Berbicara pada perayaan Idul Adha di provinsi Mediterania Antalya, Jumat (1/9/2017), Çavuşoğlu mengulangi seruan Turki kepada Bangladesh untuk membuka pintunya bagi orang-orang Rohingya, dan mengatakan bahwa Turki akan menanggung semua biayanya.
“Kami juga telah memobilisasi Organisasi Kerjasama Islam. Kami akan mengadakan pertemuan puncak mengenai negara Rakhine tahun ini. Kami perlu menemukan solusi yang menentukan dan permanen untuk masalah ini,” imbuh Çavuşoğlu, sebagaimana dilansir Daily Sabah.
Dia mengatakan bahwa tidak ada negara Muslim yang lain selain Turki yang menunjukkan kepekaan terhadap pembantaian yang terjadi di Myanmar.
Dalam hal bantuan kemanusiaan di dunia, Turki menempati urutan kedua setelah Amerika Serikat, ungkap Çavuşoğlu.
Seruan Çavuşoğlu itu datang saat Presiden Recep Tayyip Erdoğan banyak melakukan telepon dengan para pemimpin Muslim di seluruh dunia untuk melakukan upaya intensif dalam rangka menyelesaikan krisis kemanusiaan di Myanmar.
Erdoğan sejauh ini telah berbicara dengan kepala negara dari 13 negara pada momen Idul Adha dan untuk menyampaikan keprihatinannya tentang situasi di Rakhine.
Çavuşoğlu juga dilaporkan berbicara di telepon dengan mantan Sekretaris Jenderal U.N. dan kepala Komisi Penasehat Negara Bagian Rakhine Kofi Annan.
Kekerasan meletus di negara bagian Rakhine di Myanmar pada 25 Agustus ketika pasukan keamanan negara tersebut melancarkan operasi terhadap komunitas Muslim Rohingya. Hal ini memicu masuknya pengungsi baru ke negara tetangga Bangladesh, meskipun negara tersebut menutup perbatasannya terhadap para pengungsi.
Laporan media mengatakan bahwa pasukan keamanan Myanmar menggunakan kekuatan yang tidak proporsional, menggusur ribuan warga desa Rohingya dan menghancurkan rumah mereka dengan mortir dan senapan mesin.

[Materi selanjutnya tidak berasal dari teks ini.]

-- ==== Sys2Proof/Machine/CbcMode.lean ====
section
/-! DEFINITION. The CBC commands (spec/43_cbc.md R250, R251): they read IBUF, write OBUF and leave STATE, KEY, RK, IBUF and
ILEN as they are (R246; that they read RK is assumption log 18). -/

namespace Sys2Proof.Machine

/-- Output bytes written to OBUF from offset 0 on, and their number to OLEN (R250, R251, R33). -/
def State.writeOutput (out : List Byte) (s : State) : State :=
  { s.writeBytes obufBase out with olen := BitVec.ofNat 32 out.length }

/-- CBCENC (R250): E_NOKEY, then E_LENGTH; on an error no draw is consumed. It reads RK, as R242 and R250 say, although R246
says that it never does (DEDUCED, assumption log 18). -/
def execCbcenc (s : State) : Host.Outcome State Fault Refusal :=
  s.finish <| afterCheck s.keyError <|
    if encLengthBad s.bufBytes s.ilen.toNat then .error .length
    else .ok ((s.writeOutput (cbcEnc s.rk (pad (s.readBytes ibufBase s.ilen.toNat)) s.nextDraw)).takeDraw)

/-- CBCDEC (R251): E_NOKEY, then E_LENGTH; malformed padding is no error but `PADV = 0`. It reads RK,
as R243 and R251 say, although R246 says that it never does (DEDUCED, assumption log 18). -/
def execCbcdec (s : State) : Host.Outcome State Fault Refusal :=
  s.finish <| afterCheck s.keyError <|
    if decLengthBad s.bufBytes s.ilen.toNat then .error .length
    else
      let result := unpad (cbcDec s.rk (s.readBytes ibufBase s.ilen.toNat))
      let t := s.writeOutput result.1
      .ok { t with status := { t.status with padv := result.2 } }

end Sys2Proof.Machine
end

Daerah ini telah mengalami ketegangan antara populasi Budha dan Muslim sejak kekerasan komunal terjadi pada tahun 2012.
Sebuah tindakan keras yang dilakukan pada bulan Oktober yang lalu di Maungdaw, di mana etnis Rohingya adalah mayoritas. Laporan mengungkapkan pelanggaran hak asasi manusia yang dilakukan oleh pasukan keamanan yang mengindikasikan kejahatan terhadap kemanusiaan.
Laporan itu juga mendokumentasikan pemerkosaan massal, pembunuhan – termasuk bayi dan anak kecil – pemukulan brutal, dan penghilangan.
Perwakilan Rohingya mengatakan sekitar 400 orang telah terbunuh dalam tindakan kekerasan tersebut.